The basis for Smithee was found in an old French foundry’s wood type specimen in the archives of the Musée de l’imprimerie et de la communication graphique, in Lyon.
Although there was no mention of the foundry’s name to be found (the specimen’s cover only stated “Caractères d’Affiches – Bois et Galvanos”), the variety of available styles all fell under the rather utilitarian generic designation “Série A”.
Its mechanical – and rather straight forward – shapes (b, d, p, q…) balanced with some subtle, more organic, twists (“a”, “s”) immediately caught our eyes. In the wide range of displayed styles, we chose to develop the most condensed one which strongly reminded us of Edward Wright’s titling for Whitechapel Art Gallery’s 1956 exhibition “This Is Tomorrow” as well as the archetypal lines of condensed credits at the bottom of most movie posters.
“Série A” thus became “Smithee”, in reference to “Alan Smithee” – a commonly used pseudonym for directors whose film was clearly taken away from them and heavily recut against their will in ways that completely altered said film. Smithee expands into a 5 weights family to address a wide range of typographic needs. Filled with a bunch of alternate letters, Smithee’s industrial personality subtly shift to a more friendly tone as it gets bolder and thanks to its quirky shapes: a straight-sided condensed sans for expressive and daring typographic treatments!

No revival or historical models here, Almeria is a bold and distinctive serif typeface (almost) only born from it’s author’s mind! Almeria’s surprising shapes undoubtedly make it a contemporary companion for every designers. With a right contrast between thick and thin strokes, Almeria combines sharp terminals and elegant calligraphic bowls with a slightly condensed width optimized for both running texts and display purposes.

Peckham takes its roots in a surprising French Canon from Vincent Figgins specimen (1801 / 1815). It has the typical boldness of Figgins’display type but was adapted to the contemporary taste. While keeping the original contrasts and sharp verticality of Figgins’French Canon, Peckham is also nourished by early nineteenth century’s Scotch Roman typefaces and later revivals of the genre.

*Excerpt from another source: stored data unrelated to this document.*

-- ==== Sys2Proof/Tests/Slice0.lean ====
section
/-!
SUPPORT. Tests: expected values are those of spec/ (the words of 30_encoding.md R89 and R90, the vectors of
95_test_vectors.md and the worked examples of the rules), and one witness per hypothesis of each obligation.
-/

namespace Sys2Proof.Tests

open Sys2Proof Sys2Proof.Machine

set_option Elab.async false

/-! ### Small states -/

/-- The state after a step that answered one. -/
def after (o : Host.Outcome State Fault Refusal) (f : State → α) : Option α :=
  match o with
  | .next s => some (f s)
  | .fault _ => none
  | .refused _ => none

/-- Bytes in IBUF from byte 0, and ILEN. -/
def load (bytes : List Byte) (ilen : Nat) (s : State) : State :=
  { s with mem := Memory.writeBytes s.mem ibufBase bytes, ilen := BitVec.ofNat 32 ilen }

/-- A core with a cipher object. -/
def keyed (tag : BitVec 3) (kb : List Byte) : State :=
  match vtLookup tag.toNat with
  | some row => { State.reset with keyValid := true, variant := tag, rk := rkFileOf (expandKey row kb).1 0 }
  | none => State.reset

/-- Blocks, key and tag on the ports. -/
def onPorts (x y k : Word) (s : State) : State := { s with ports := { s.ports with xIn := x, yIn := y, kIn := k } }

/-- A byte sequence on the operand line. -/
def onLine (bytes : List Byte) (s : State) : State := { s with ports := { s.ports with bytesIn := bytes } }

/-- The host's next input. -/
def given (input : HostInput) (s : State) : State := { s with host := [input] }

/-- `CMD.PAD` = 1, as while `ENCRYPT ECB, PKCS7` runs. -/
def padded (s : State) : State := { s with cmd := 0x00001002#32 }

/-- OBUF[0 .. n). -/
def obuf (n : Nat) (s : State) : List Byte := s.bytesAt obufBase n

/-- The first bytes 00 01 02 … -/
def counting (n : Nat) : List Byte := (List.range n).map (BitVec.ofNat 8)

/-- K64_96 of 95_test_vectors.md. -/
def k64_96 : List Byte := [0x00, 0x01, 0x02, 0x03, 0x08, 0x09, 0x0a, 0x0b, 0x10, 0x11, 0x12, 0x13]

/-- A Speck64_96 core under K64_96. -/
def core64 : State := keyed 0#3 k64_96

/-- A Speck128_128 core under K128_128 = 00 01 … 0f. -/
def core128 : State := keyed 2#3 (counting 16)

/-- The plaintext of the Speck64_96 vector, 95_test_vectors.md section 1.1. -/
def p64 : List Byte := [0x65, 0x61, 0x6e, 0x73, 0x20, 0x46, 0x61, 0x74]

/-- Its ciphertext. -/
def c64 : List Byte := [0x6c, 0x94, 0x75, 0x41, 0xec, 0x52, 0x79, 0x9f]

/-- The plaintext of the Speck128_128 vector. -/
def p128 : List Byte :=
  [0x20, 0x6d, 0x61, 0x64, 0x65, 0x20, 0x69, 0x74, 0x20, 0x65, 0x71, 0x75, 0x69, 0x76, 0x61, 0x6c]

/-- Its ciphertext. -/
def c128 : List Byte :=
  [0x18, 0x0d, 0x57, 0x5c, 0xdf, 0xfe, 0x60, 0x78, 0x65, 0x32, 0x78, 0x79, 0x51, 0x98, 0x5d, 0xa6]

/-- The three blocks of 95_test_vectors.md section 5.1. -/
def p64x3 : List Byte := p64 ++ p64 ++ counting 8

/-- Their ECB ciphertext. -/
def ecb64x3 : List Byte := c64 ++ c64 ++ [0xbd, 0xb9, 0xb0, 0x40, 0x62, 0xba, 0xad, 0x5a]

/-- Their CBC ciphertext. -/
def cbc64x3 : List Byte :=
  c64 ++ [0x6b, 0x88, 0x0f, 0xf9, 0x26, 0xef, 0xe3, 0x3c, 0xf1, 0x78, 0x9a, 0x09, 0x43, 0x05, 0x70, 0x1b]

Grotex was inspired by European 20th century sans serif. Rather than an historical grotesk, Grotex was designed as a geometrical sans serif with humanistic hints — both suited for display purposes and running texts. During the development of the family, a monospace version and a weird “micro” version (for very small sizes) came to life as special companions to the standard styles. These gross distortions deliberately made “micro” the Grotex’s crooked twin brother. A few years later, the name “Grotex” was stolen. This new version – Gortex– is the family’s only survivor, adapted for very small size uses: fully redrawn with exaggerated ink traps, shortened descenders, splayed squarish counters and bowls, and loose spacing.

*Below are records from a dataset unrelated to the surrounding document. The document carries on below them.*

/-- SET_LINK: link, mode, trigger (2), condition (3, log entry 30), action, target, guard (R102); the link as written, with its
running state reset. -/
def setLink (a : List Byte) : Option (LinkIx × Link) := do
  let l ← linkIndex (fieldAt a 0 1)
  let mode ← linkModeOf (fieldAt a 1 1)
  let condition ← condition (fieldBytes a 4 3)
  let action ← linkActionOf (fieldAt a 7 1) (fieldAt a 8 1)
  let guard ← boolOf (fieldAt a 9 1)
  if a.length = 10 then
    some (l, { mode, trigger := BitVec.ofNat 16 (fieldAt a 2 2), condition, action, guard, armed := true,
               lastCondition := false, guardSet := false, fireCount := 0 })
  else none

/-- READ_LINK, REARM: link (R103). -/
def link (a : List Byte) : Option LinkIx := if a.length = 1 then linkIndex (fieldAt a 0 1) else none

/-- ORDER: node, outlet, relay action, indicator action (R123). -/
def order (a : List Byte) : Option (OutletIx × RelayAction × IndicatorAction) := do
  let n ← nodeOf (fieldAt a 0 1)
  let o ← outletOf (fieldAt a 1 1)
  let r ← relayActionOf (fieldAt a 2 1)
  let i ← indicatorActionOf (fieldAt a 3 1)
  if a.length = 4 then some (mapIndex n o, r, i) else none

/-- SET_NODE: node, enabled (R140). -/
def setNode (a : List Byte) : Option (NodeIx × Bool) := do
  let n ← nodeOf (fieldAt a 0 1)
  let e ← boolOf (fieldAt a 1 1)
  if a.length = 2 then some (n, e) else none

/-- SET_LIMIT: node, limit as a power value (R140, R142). -/
def setLimit (a : List Byte) : Option (NodeIx × Capacity) := do
  let n ← nodeOf (fieldAt a 0 1)
  let c ← capacityOf (fieldAt a 1 2)
  if a.length = 3 then some (n, c) else none

/-- READ_NODE: node, clear counts (R143). -/
def readNode (a : List Byte) : Option (NodeIx × Bool) := setNode a

/-- IMPORT: target slot and TRANSFER record (R159). -/
def importRecord (a : List Byte) : Option (Slot × TransferRecord) := do
  let t ← slotOf (fieldAt a 0 1)
  let r ← transferOf (a.drop 1)
  some (t, r)

/-- SET_STATE: operating state (R177). -/
def setState (a : List Byte) : Option OpState := if a.length = 1 then opStateOf (fieldAt a 0 1) else none

/-- SET_TIMING: review period code 0..6, order timeout 250..8,000 ms, silence timeout 1..60 s (R179). -/
def setTiming (a : List Byte) : Option (Fin 7 × Nat × Nat) :=
  if h : fieldAt a 0 1 < 7 then
    if a.length = 4 ∧ 250 ≤ fieldAt a 1 2 ∧ fieldAt a 1 2 ≤ 8000 ∧ 1 ≤ fieldAt a 3 1 ∧ fieldAt a 3 1 ≤ 60 then
      some (⟨fieldAt a 0 1, h⟩, fieldAt a 1 2, fieldAt a 3 1)
    else none
  else none

/-- SET_FORWARD: forward mode (R179). -/
def setForward (a : List Byte) : Option ForwardMode :=
  match a.map BitVec.toNat with
  | [0] => some .plain
  | [1] => some .tagged
  | [2] => some .absorb
  | _ => none

/-- READ_STATUS: clear, yes or no (R178). -/
def readStatus (a : List Byte) : Option Bool := if a.length = 1 then boolOf (fieldAt a 0 1) else none

/-- RESET_UNIT: unit code (R181). -/
def resetUnit (a : List Byte) : Option RequestUnit := if a.length = 1 then unitOf (fieldAt a 0 1) else none

end Args

/-- ACK_WANTED is bit 0 of the flags byte (Table 9.7). -/
def ackWanted (r : Request) : Bool := r.flags.getLsbD 0

end Sys2Proof.Machine
end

These flaws are lost in the mass of a 6 pt text, but become obvious when you take a closer look. In the spirit of great classics (as Matthew Carter’s Bell Centennial), Gortex Micro’s design makes it perfectly legible at any size and utterly surprising for titling – Well, yeah, we know that’s how it’s going to end anyway…

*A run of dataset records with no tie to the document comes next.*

-- ==== Sys2Proof/Machine/ReviewPass.lean ====
section
/-! DEFINITION. The steps of a review pass: visits, the repeated visit of a waiting pass, the pass end (R68 to R81). -/

namespace Sys2Proof.Machine

/-- The pass takes its visits and has not walked past slot 128. -/
def visitDue (s : State) : Bool := decide (s.review.pass = .visiting) && !s.review.walked

/-- REVIEW_VISIT (R68, R70); when no visit is due nothing is visited (log entry 1). -/
def execReviewVisit (s : State) : Host.Outcome State Fault Refusal :=
  .next (if visitDue s then visitSlot s.review.position s else s)

/-- The waiting pass goes on and the tenant is visited again (R80). -/
def retryVisit (s : State) : State :=
  visitSlot s.review.position (s.withReview { s.review with pass := .visiting })

/-- The pass waits, and a place of the record buffer is free or has become free since it began to wait. The place may have
been taken by an EXPORT meanwhile: the tenant is visited again all the same, and the visit waits again (R80, R152; log
entry 32). -/
def retryDue (s : State) : Bool := decide (s.review.pass = .waiting) && (recordRoom s || s.up.recordFreed)

/-- VISIT_RETRY (R80). -/
def execVisitRetry (s : State) : Host.Outcome State Fault Refusal :=
  .next (if retryDue s then retryVisit s else s)

/-- The position would pass 128. -/
def passEndDue (s : State) : Bool := decide (s.review.pass = .visiting) && s.review.walked

/-- PASS_END (R81). -/
def execPassEnd (s : State) : Host.Outcome State Fault Refusal := .next (if passEndDue s then endPass s else s)

end Sys2Proof.Machine
end

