-- ==== Sys2Proof/Machine/Core.lean ====
section
/-! DEFINITION. The machine as the host runs it. -/

def Sys2Proof.core : Host.Core := { State := Sys2Proof.Machine.State, Fault := Sys2Proof.Machine.Fault, Refusal := Sys2Proof.Machine.Refusal, step := Sys2Proof.Machine.step, reset := Sys2Proof.Machine.State.reset }
end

Hazel is a rather contrasted stencil face meant for display uses –although it also proved to perform equally well in text settings– with taut curves and blade-sharp cuts.
Firstly drafted with “Times-and-alike” classics in mind, notably in terms of contrast and text color, its design eventually radicalized while being infused with more surprising forms and finally reaching for a stronger personality. In 2020, Hazel comes back to the drawing-board to undergo an overall re-lifting. Letter-shapes, metrics, kerning, Opentype features… Every aspect of the typeface is carefully checked with fresh eyes and duly remastered. An italic companion was finally added. If the newly re-born Hazel Display New now delivers all its subtleties at display sizes, its rather open counterforms and subtle stencil cuts manage to enlighten every texts from the inside, even at smaller point sizes.